Coach Pang is interested in Fibonacci numbers while Uncle Yang wants him to do some research on Spanning Tree. So Coach Pang decides to solve the following problem:
Consider a bidirectional graph G with N vertices and M edges. All edges are painted into either white or black. Can we find a Spanning Tree with some positive Fibonacci number of white edges?
(Fibonacci number is defined as 1, 2, 3, 5, 8, ... )
Input
The first line of the input contains an integer T, the number of test cases.
For each test case, the first line contains two integers N(1 <= N <= 10 5) and M(0 <= M <= 10 5).
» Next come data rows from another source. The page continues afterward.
/-- Write the RW fields of the word at an offset; words with behaviour of their own, and words without RW fields, keep
what they hold. Words of a reshape order take a write while it runs too, and the order reads them as they are then (log 52). -/
def registerSet (s : State) (off : Nat) (v : Word) : State :=
  let h := s.host
  if 0x10000 ≤ off ∧ off < 0x11000 then
    let i := (off - 0x10000) / 8
    let old : DWord := AMap.getD h.aper i 0
    let mask := if off % 8 = 4 then 0xFFFFFF else 0xC0001FFF
    { s with host := { h with aper := h.aper.put i (setHalf old (off % 8 == 4) v.toNat mask) } }
  else if 0x100000 ≤ off ∧ off < 0x110000 then egressWord s ((off - 0x100000) / 16) (off % 16 / 4) v
  else if 0x400000 ≤ off ∧ off < 0x420000 then
    let i := (off - 0x400000) / 8
    let old : DWord := AMap.getD h.wins i 0
    let mask := if off % 8 = 4 then 0xFFFFFFFF else 0xFFE00001
    { s with host := { h with wins := h.wins.put i (setHalf old (off % 8 == 4) v.toNat mask) } }
  else if 0x600000 ≤ off ∧ off < 0x604000 then windowPorts s (off - 0x600000) v
  else if off = 0x1000000 then
    (if v.getLsbD 8 then s else { s with edge := { s.edge with domNum := v.toNat % 2 ^ 8 } })
  else if 0x1000100 ≤ off ∧ off < 0x1000300 then
    { s with edge := { s.edge with domPorts := vset s.edge.domPorts (Fin.ofNat 128 ((off - 0x1000100) / 4)) (word (v.toNat % 2 ^ 16)) } }
  else if 0x1001000 ≤ off ∧ off < 0x1002000 then collWord s (Fin.ofNat 64 ((off - 0x1001000) / 64)) (off % 64 / 4) v
  else if 0x1F00000 ≤ off ∧ off < 0x1F00398 then
    (if off = 0x1F00004 ∧ v.getLsbD 16 = true then s else s.setReshapeWord ((off - 0x1F00000) / 4) v)
  else if 0x2000000 ≤ off ∧ off < 0x4000000 then mailboxWord s (off - 0x2000000) v
  else if 0x10000000 ≤ off ∧ off < 0x20000000 then
    { s with host := { h with launchArea := h.launchArea.writeN (off - 0x10000000) 4 v.toNat } }
  else if 0x100000000 ≤ off ∧ off % 0x800000 = 16 ∧ off < 0x900000000 then
    { s with host := { h with release := h.release.put ((off - 0x100000000) / 0x800000) v } }
  else s

/-- A host write of one aligned word to BAR0; in recovery only the inbox takes writes (R379). -/
def execRegisterWrite (off : Nat) (v : Word) (s : State) : Host.Outcome State Fault Refusal :=
  let inbox := decide (off = 0x2000000) || (decide (0x2100000 ≤ off) && decide (off < 0x2900000))
  if off % 4 ≠ 0 ∨ (s.host.modState = 14 ∧ inbox = false) then .next s else .next (registerSet s off v)

/-! ## Reads of the management window (R371) -/

/-- Whether an edge port is down (R379). One that was so when a reshape made it dark is until it relocks. -/
def State.edgeDown (s : State) (p : Fin 128) : Bool :=
  let e := s.edge.ports[p]
  e.down || (e.dark && e.was && !e.trained) || (s.host.inDom && !(s.edge.peers[p]).getLsbD 15 && !e.trained && !e.dark)

/-- MOD.PORTDN as a number. -/
def downBits (s : State) : Nat := fieldsOf 1 ((List.finRange 128).map fun p => (s.edgeDown p).toNat)

def moduleWord (s : State) (off : Nat) : Nat :=
  let h := s.host
  match off with
  | 0x000 => h.modState + ((List.finRange 128).filter s.edgeDown).length * 2 ^ 16
  | 0x008 => h.serial % 2 ^ 32
  | 0x00C => h.serial / 2 ^ 32
  | 0x010 => h.modNum + h.inDom.toNat * 2 ^ 8
  | 0x014 => s.casting.gen
  | 0x018 => h.pcap
  | 0x01C => if s.tick < 100000 then 0 else (Config.power s.tick).toNat
  | 0x020 => (s.cells.foldl (fun n e => n + e.2.ecc) h.cecc) % 2 ^ 32
  | 0x024 => (s.cells.foldl (fun n e => n + e.2.ecc) h.cecc) / 2 ^ 32
  | 0x040 => downBits s % 2 ^ 32
  | 0x044 => downBits s / 2 ^ 32
  | 0x048 => downBits s / 2 ^ 64
  | 0x04C => downBits s / 2 ^ 96
  | _ => 0

/-- The words of an egress descriptor (R367). -/
def egressRead (e : Egress) (j : Nat) : Nat :=
  match j with
  | 0 => e.base.toNat
  | 1 => e.base.toNat / 2 ^ 32
  | 2 => e.log2n + e.port.val * 2 ^ 5 + e.cq.toNat * 2 ^ 8 + e.ien.toNat * 2 ^ 9 + e.vec * 2 ^ 10 + e.lost * 2 ^ 21
  | _ => e.head

/-- The words of a collective descriptor (R377). -/
def collRead (c : Coll) (j : Nat) : Nat :=
  match j with
  | 0 => c.v.toNat + c.fn * 2 + c.stage * 2 ^ 16
  | 1 => c.expect
  | 2 => c.src.toNat
  | 3 => c.src.toNat / 2 ^ 32
  | 4 => c.dst.toNat
  | 5 => c.dst.toNat / 2 ^ 32
  | 6 => c.start.toNat
  | 7 => c.start.toNat / 2 ^ 32
  | 8 => c.doneA.toNat
  | 9 => c.doneA.toNat / 2 ^ 32
  | 10 => c.rounds % 2 ^ 16 + c.abort.toNat * 2 ^ 16 + c.refused.toNat * 2 ^ 17
  | _ => 0

/-- A listed marker of the reshape order, and whether it is recorded (R403). -/
def State.markerDone (s : State) (i : Nat) : Bool :=
  let w := s.reshapeWord (6 + i)
  (s.stage (w % 2 ^ 12)).markers.contains (w / 2 ^ 16)

def State.markersListed (s : State) : Nat := bits (s.reshapeWord 1) 10 6

/-- The registers of a mailbox (R380). -/
def mailboxRead (m : Mailbox) (o : Nat) : Nat :=
  if o = 0 then m.ilen
  else if o = 8 then m.istat + m.ireason * 2 ^ 4
  else if o = 0x14 then m.ostat
  else if o = 0x18 then m.olen
  else if 0x40 ≤ o ∧ o < 0x60 then m.nonce.toNat / 2 ^ (8 * (o - 0x40))
  else if 0x100000 ≤ o ∧ o < 0x900000 then m.inbox.readN (o - 0x100000) 4
  else if 0x1000000 ≤ o ∧ o < 0x1200000 then natOf ((m.outbox.drop (o - 0x1000000)).take 4)
  else 0

def statusNum (t : StageStatus) : Nat :=
  match t with
  | .queued => 0
  | .placed => 1
  | .preempted => 2
  | .ended => 3

/-- A word of a list of entries. -/
def entryWord (l : List (List Word)) (i j : Nat) : Nat := ((l[i]?).bind fun e => e[j]?).elim 0 BitVec.toNat

/-- A stage block (R126, R302, R344, R370; the places of the counts before their logs are log 35). The words that R370 gives writes
alone, +8, +16 and +20, read zero (log 89). -/
def stageRead (t : Stage) (o : Nat) : Nat :=
  if o = 0 then statusNum t.status + t.unplaceable.toNat * 4 + t.scene % 2 ^ 16 * 2 ^ 16
  else if o = 4 then (if t.placedOnce then t.x0 + t.y0 * 2 ^ 16 else 0xFFFFFFFF)
  else if o = 0x1000 then t.elog.length
  else if o = 0x1004 then t.elogOvf
  else if 0x1010 ≤ o ∧ o < 0x5010 then
    entryWord (t.elog.map fun e => [e.1, e.2.1, e.2.2.1, e.2.2.2]) ((o - 0x1010) / 16) ((o - 0x1010) % 16 / 4)
  else if o = 0x20000 then t.flog.length
  else if o = 0x20004 then t.flogOvf
  else if 0x20020 ≤ o ∧ o < 0x40020 then entryWord t.flog ((o - 0x20020) / 32) ((o - 0x20020) % 32 / 4)
  else if 0x100000 ≤ o then entryWord t.stallLog ((o - 0x100000) / 32) (o % 32 / 4)
  else 0

/-- What a host reads at an aligned offset of BAR0. -/
def mgmtRead (s : State) (off : Nat) : Word :=
  let h := s.host
  word <|
    if off < 0x1000 then moduleWord s off
    else if off = 0x1004 then h.launchStat.toNat
    else if 0x10000 ≤ off ∧ off < 0x11000 then (AMap.getD h.aper ((off - 0x10000) / 8) 0).toNat / 2 ^ (8 * (off % 8))
    else if 0x100000 ≤ off ∧ off < 0x110000 then egressRead (s.egress ((off - 0x100000) / 16)) (off % 16 / 4)
    else if 0x200000 ≤ off ∧ off < 0x204000 then
      let e := s.egress ((off - 0x200000) / 4)
      e.bound.getD 0 + e.bound.isSome.toNat * 2 ^ 12
    else if 0x400000 ≤ off ∧ off < 0x420000 then (AMap.getD h.wins ((off - 0x400000) / 8) 0).toNat / 2 ^ (8 * (off % 8))
    else if 0x600000 ≤ off ∧ off < 0x604000 then fieldsOf 8 ((List.range 4).map fun i => AMap.getD h.winPort (off - 0x600000 + i) 0)
    else if off = 0x1000000 then s.edge.domNum + h.inDom.toNat * 2 ^ 9 + s.edge.domResult * 2 ^ 10
    else if 0x1000100 ≤ off ∧ off < 0x1000300 then (s.edge.domPorts[Fin.ofNat 128 ((off - 0x1000100) / 4)]).toNat
    else if 0x1001000 ≤ off ∧ off < 0x1002000 then collRead (s.coll (Fin.ofNat 64 ((off - 0x1001000) / 64))) (off % 64 / 4)
    else if off = 0x1F00000 then
      s.edge.reshape.state + ((List.range s.markersListed).filter s.markerDone).length * 2 ^ 8
    else if 0x1F00004 ≤ off ∧ off < 0x1F00398 then s.reshapeWord ((off - 0x1F00000) / 4)
    else if 0x2000000 ≤ off ∧ off < 0x4000000 then mailboxRead h.mbox (off - 0x2000000)
    else if 0x10000000 ≤ off ∧ off < 0x20000000 then h.launchArea.readN (off - 0x10000000) 4
    else if 0x100000000 ≤ off ∧ off < 0x900000000 then
      (AMap.get? s.stages ((off - 0x100000000) / 0x800000)).elim 0 fun t => stageRead t (off % 0x800000)
    else 0

end Sys2Proof.Machine
end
Then M lines follow, each contains three integers u, v (1 <= u,v <= N, u<> v) and c (0 <= c <= 1), indicating an edge between u and v with a color c (1 for white and 0 for black).
Output
For each test case, output a line “Case #x: s”. x is the case number and s is either “Yes” or “No” (without quotes) representing the answer to the problem.
Sample Input
2 4 4 1 2 1 2 3 1 3 4 1 1 4 0 5 6 1 2 1 1 3 1 1 4 1 1 5 1 3 5 1 4 2 1
Sample Output
Case #1: Yes Case #2: No
题解:用Kruskal方法求两遍生成树, 一遍优先用黑边,一遍优先用白边,得到用白边的最小数量mi和最大数量ma,那么只要
[mi,ma]中有Fibonacci 数就肯定能实现。
代码:
#include <cstdio>
#include <cstring>
#include <queue>
using namespace std;
const int MAXN = 100005;
int N,M;//点数;边数。
int pre[MAXN];//记录点的祖先
int Fi[MAXN];
struct Edge{//边结构体
int from;
int to;
int value;
Edge(){}
Edge(int a,int b,int c):from(a),to(b),value(c){}
};
struct cmp1{
bool operator()(struct Edge a,struct Edge b){
return a.value > b.value;
}
};
struct cmp2{
bool operator()(struct Edge a,struct Edge b){
return a.value < b.value;
}
};
priority_queue<struct Edge,vector<struct Edge>,cmp1> Q1;
priority_queue<struct Edge,vector<struct Edge>,cmp2> Q2;
int Find(int a){
if(pre[a] == a)return a;
return pre[a] = Find(pre[a]);
}
bool Judge(int a,int b){
int A = Find(a);
int B = Find(b);
if(A != B){
pre[A] = B;
return true;
}
return false;
}
int Num;//表示已经找到的边数;表示最小生成树的值。
inline void init(){
while(!Q1.empty())Q1.pop(); //清空优先队列
while(!Q2.empty())Q2.pop();
Num = 0;
for(int i=0 ; i<=N ; ++i)pre[i] = i;//初始化祖先为自己。
}
int main(){
Fi[1] = 1;
Fi[2] = 2;
for(int i=3 ; Fi[i-1]<100005 ; ++i){
Fi[i] = Fi[i-1] + Fi[i-2];
}
int T,a,b,c;
scanf("%d",&T);
for(int _=1 ; _<=T ; ++_){
scanf("%d %d",&N,&M);
init();
for(int i=1 ; i<=M ; ++i){
scanf("%d %d %d",&a,&b,&c);
Q1.push(Edge(a,b,c));
Q2.push(Edge(a,b,c));
}
int mi = 0,ma = 0;
while(!Q1.empty() && Num<N-1){//找N-1条边就够了。
if(Judge(Q1.top().from,Q1.top().to)){
mi += Q1.top().value;
++Num;
}
Q1.pop();
}
if(Num < N-1){//判断是否联通
printf("Case #%d: No\n",_);
continue;
}
Num = 0;
for(int i=0 ; i<=N ; ++i)pre[i] = i;
while(!Q2.empty() && Num<N-1){
if(Judge(Q2.top().from,Q2.top().to)){
ma += Q2.top().value;
++Num;
}
Q2.pop();
}
printf("Case #%d: ",_);
for(int i=1 ; i<MAXN ; ++i){
if(Fi[i]>=mi && Fi[i]<=ma){
printf("Yes\n");
break;
}
else if(Fi[i] > ma){
printf("No\n");
break;
}
}
}
return 0;
}